Notice the 'new' bits are now the subnet bits! Although it's just one bit in this example, it's now the subnet bit. Bits before the subnet are the network bits, and bits after the subnet are the host bits;

Network bits;
11111111.11111111.1111____.________

Subnet bits;
________.________.____1___.________

Host bits;
________.________._____000.00000000

So, back to the formula (2^x), where "x" is the subnet bits -- (2^1) = 2.

So maximum subnets is 2, maximum hosts per subnet is 4094

Hope this makes sense!

exit12

Now I'm even more confused!

Just the last part thats got me.

I thought a subnet mask of /21 would give 32 subnets? 2^5=32?

I ned to read some more I think

Good answer though and some things are more clearer!

royal

Looking good JdotQ. Looks like you're going to do well on the 70-291 subnetting portion.

exit12 wrote:

I thought a subnet mask of /21 would give 32 subnets? 2^5=32?

You are correct, but that is what JdotQ said:
/21 = 1111111.11111111.11111000.0000000

5 1s in the subnet portion = 2^5 = 32

Nowhere did JdotQ say that /21 was not 32 subnets.

JdotQ

royal wrote:

Looking good JdotQ. Looks like you're going to do well on the 70-291 subnetting portion.

Thanks royal

Maybe it would've helped in my explanation if I mentioned the IP is a class B (192.168.x.x), so default subnet would be /16 (255.255.0.0).
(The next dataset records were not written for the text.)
/-! ### `setDie` -/

@[simp] theorem cores_setDie (s : State) (n : Nat) (x : Die) : (s.setDie n x).cores = s.cores := rfl
@[simp] theorem clusters_setDie (s : State) (n : Nat) (x : Die) : (s.setDie n x).clusters = s.clusters := rfl
@[simp] theorem ctxs_setDie (s : State) (n : Nat) (x : Die) : (s.setDie n x).ctxs = s.ctxs := rfl
@[simp] theorem launches_setDie (s : State) (n : Nat) (x : Die) : (s.setDie n x).launches = s.launches := rfl
@[simp] theorem nextLaunch_setDie (s : State) (n : Nat) (x : Die) : (s.setDie n x).nextLaunch = s.nextLaunch := rfl
@[simp] theorem saved_setDie (s : State) (n : Nat) (x : Die) : (s.setDie n x).saved = s.saved := rfl
@[simp] theorem hbm_setDie (s : State) (n : Nat) (x : Die) : (s.setDie n x).hbm = s.hbm := rfl
@[simp] theorem hbmErr_setDie (s : State) (n : Nat) (x : Die) : (s.setDie n x).hbmErr = s.hbmErr := rfl
@[simp] theorem host_setDie (s : State) (n : Nat) (x : Die) : (s.setDie n x).host = s.host := rfl
@[simp] theorem peers_setDie (s : State) (n : Nat) (x : Die) : (s.setDie n x).peers = s.peers := rfl
@[simp] theorem peerLinks_setDie (s : State) (n : Nat) (x : Die) : (s.setDie n x).peerLinks = s.peerLinks := rfl
@[simp] theorem selfDev_setDie (s : State) (n : Nat) (x : Die) : (s.setDie n x).selfDev = s.selfDev := rfl
@[simp] theorem wires_setDie (s : State) (n : Nat) (x : Die) : (s.setDie n x).wires = s.wires := rfl
@[simp] theorem sysTrees_setDie (s : State) (n : Nat) (x : Die) : (s.setDie n x).sysTrees = s.sysTrees := rfl
@[simp] theorem sysReds_setDie (s : State) (n : Nat) (x : Die) : (s.setDie n x).sysReds = s.sysReds := rfl
@[simp] theorem linkOut_setDie (s : State) (n : Nat) (x : Die) : (s.setDie n x).linkOut = s.linkOut := rfl
@[simp] theorem partitions_setDie (s : State) (n : Nat) (x : Die) : (s.setDie n x).partitions = s.partitions := rfl
@[simp] theorem suppressed_setDie (s : State) (n : Nat) (x : Die) : (s.setDie n x).suppressed = s.suppressed := rfl
@[simp] theorem corrected_setDie (s : State) (n : Nat) (x : Die) : (s.setDie n x).corrected = s.corrected := rfl
@[simp] theorem flitRetries_setDie (s : State) (n : Nat) (x : Die) : (s.setDie n x).flitRetries = s.flitRetries := rfl
@[simp] theorem linkReplays_setDie (s : State) (n : Nat) (x : Die) : (s.setDie n x).linkReplays = s.linkReplays := rfl
@[simp] theorem mgmt_setDie (s : State) (n : Nat) (x : Die) : (s.setDie n x).mgmt = s.mgmt := rfl
@[simp] theorem tracks_setDie (s : State) (n : Nat) (x : Die) : (s.setDie n x).tracks = s.tracks := rfl
@[simp] theorem raced_setDie (s : State) (n : Nat) (x : Die) : (s.setDie n x).raced = s.raced := rfl
@[simp] theorem agenda_setDie (s : State) (n : Nat) (x : Die) : (s.setDie n x).agenda = s.agenda := rfl
@[simp] theorem clock_setDie (s : State) (n : Nat) (x : Die) : (s.setDie n x).clock = s.clock := rfl
@[simp] theorem cur_setDie (s : State) (n : Nat) (x : Die) : (s.setDie n x).cur = s.cur := rfl
@[simp] theorem stalled_setDie (s : State) (n : Nat) (x : Die) : (s.setDie n x).stalled = s.stalled := rfl
@[simp] theorem freeCtr_setDie (s : State) (n : Nat) (x : Die) : (s.setDie n x).freeCtr = s.freeCtr := rfl
@[simp] theorem serial_setDie (s : State) (n : Nat) (x : Die) : (s.setDie n x).serial = s.serial := rfl

/-! ### `setCluster` -/

@[simp] theorem cores_setCluster (s : State) (n : Nat) (x : Cluster) : (s.setCluster n x).cores = s.cores := rfl
@[simp] theorem dies_setCluster (s : State) (n : Nat) (x : Cluster) : (s.setCluster n x).dies = s.dies := rfl
@[simp] theorem ctxs_setCluster (s : State) (n : Nat) (x : Cluster) : (s.setCluster n x).ctxs = s.ctxs := rfl
@[simp] theorem launches_setCluster (s : State) (n : Nat) (x : Cluster) : (s.setCluster n x).launches = s.launches := rfl
@[simp] theorem nextLaunch_setCluster (s : State) (n : Nat) (x : Cluster) : (s.setCluster n x).nextLaunch = s.nextLaunch := rfl
@[simp] theorem saved_setCluster (s : State) (n : Nat) (x : Cluster) : (s.setCluster n x).saved = s.saved := rfl
@[simp] theorem hbm_setCluster (s : State) (n : Nat) (x : Cluster) : (s.setCluster n x).hbm = s.hbm := rfl
@[simp] theorem hbmErr_setCluster (s : State) (n : Nat) (x : Cluster) : (s.setCluster n x).hbmErr = s.hbmErr := rfl
@[simp] theorem host_setCluster (s : State) (n : Nat) (x : Cluster) : (s.setCluster n x).host = s.host := rfl
@[simp] theorem peers_setCluster (s : State) (n : Nat) (x : Cluster) : (s.setCluster n x).peers = s.peers := rfl
@[simp] theorem peerLinks_setCluster (s : State) (n : Nat) (x : Cluster) : (s.setCluster n x).peerLinks = s.peerLinks := rfl
@[simp] theorem selfDev_setCluster (s : State) (n : Nat) (x : Cluster) : (s.setCluster n x).selfDev = s.selfDev := rfl
@[simp] theorem wires_setCluster (s : State) (n : Nat) (x : Cluster) : (s.setCluster n x).wires = s.wires := rfl
@[simp] theorem sysTrees_setCluster (s : State) (n : Nat) (x : Cluster) : (s.setCluster n x).sysTrees = s.sysTrees := rfl
@[simp] theorem sysReds_setCluster (s : State) (n : Nat) (x : Cluster) : (s.setCluster n x).sysReds = s.sysReds := rfl
@[simp] theorem linkOut_setCluster (s : State) (n : Nat) (x : Cluster) : (s.setCluster n x).linkOut = s.linkOut := rfl
@[simp] theorem partitions_setCluster (s : State) (n : Nat) (x : Cluster) : (s.setCluster n x).partitions = s.partitions := rfl
@[simp] theorem suppressed_setCluster (s : State) (n : Nat) (x : Cluster) : (s.setCluster n x).suppressed = s.suppressed := rfl
@[simp] theorem corrected_setCluster (s : State) (n : Nat) (x : Cluster) : (s.setCluster n x).corrected = s.corrected := rfl
@[simp] theorem flitRetries_setCluster (s : State) (n : Nat) (x : Cluster) : (s.setCluster n x).flitRetries = s.flitRetries := rfl
@[simp] theorem linkReplays_setCluster (s : State) (n : Nat) (x : Cluster) : (s.setCluster n x).linkReplays = s.linkReplays := rfl
@[simp] theorem mgmt_setCluster (s : State) (n : Nat) (x : Cluster) : (s.setCluster n x).mgmt = s.mgmt := rfl
@[simp] theorem tracks_setCluster (s : State) (n : Nat) (x : Cluster) : (s.setCluster n x).tracks = s.tracks := rfl
@[simp] theorem raced_setCluster (s : State) (n : Nat) (x : Cluster) : (s.setCluster n x).raced = s.raced := rfl
@[simp] theorem agenda_setCluster (s : State) (n : Nat) (x : Cluster) : (s.setCluster n x).agenda = s.agenda := rfl
@[simp] theorem clock_setCluster (s : State) (n : Nat) (x : Cluster) : (s.setCluster n x).clock = s.clock := rfl
@[simp] theorem cur_setCluster (s : State) (n : Nat) (x : Cluster) : (s.setCluster n x).cur = s.cur := rfl
@[simp] theorem stalled_setCluster (s : State) (n : Nat) (x : Cluster) : (s.setCluster n x).stalled = s.stalled := rfl
@[simp] theorem freeCtr_setCluster (s : State) (n : Nat) (x : Cluster) : (s.setCluster n x).freeCtr = s.freeCtr := rfl
@[simp] theorem serial_setCluster (s : State) (n : Nat) (x : Cluster) : (s.setCluster n x).serial = s.serial := rfl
Anything for the subnet greater than the default, would be the subnet bits...

So for /21;

Network Bits (default for Class

:
11111111.11111111.11111000.0000000

Subnet Bits (extended from the default):
11111111.11111111.11111000.00000000

Host Bits (remaining bits after subnet bits):
11111111.11111111.11111000.00000000

exit12

This thread has made subnetting a whole lot clearer and easier to understand than it was from my study books!

Big thanks Jdotq!

JdotQ

exit12 wrote:

This thread has made subnetting a whole lot clearer and easier to understand than it was from my study books!

Big thanks Jdotq!

Glad to hear it finally 'clicked'!

The MS Press book does an ok job of presenting subnetting -- but I think CBT Nuggets does a MUCH better job, especially with the parts on custom subnetting; if you have access to CBT Nuggets, I would highly recommend them for this exam.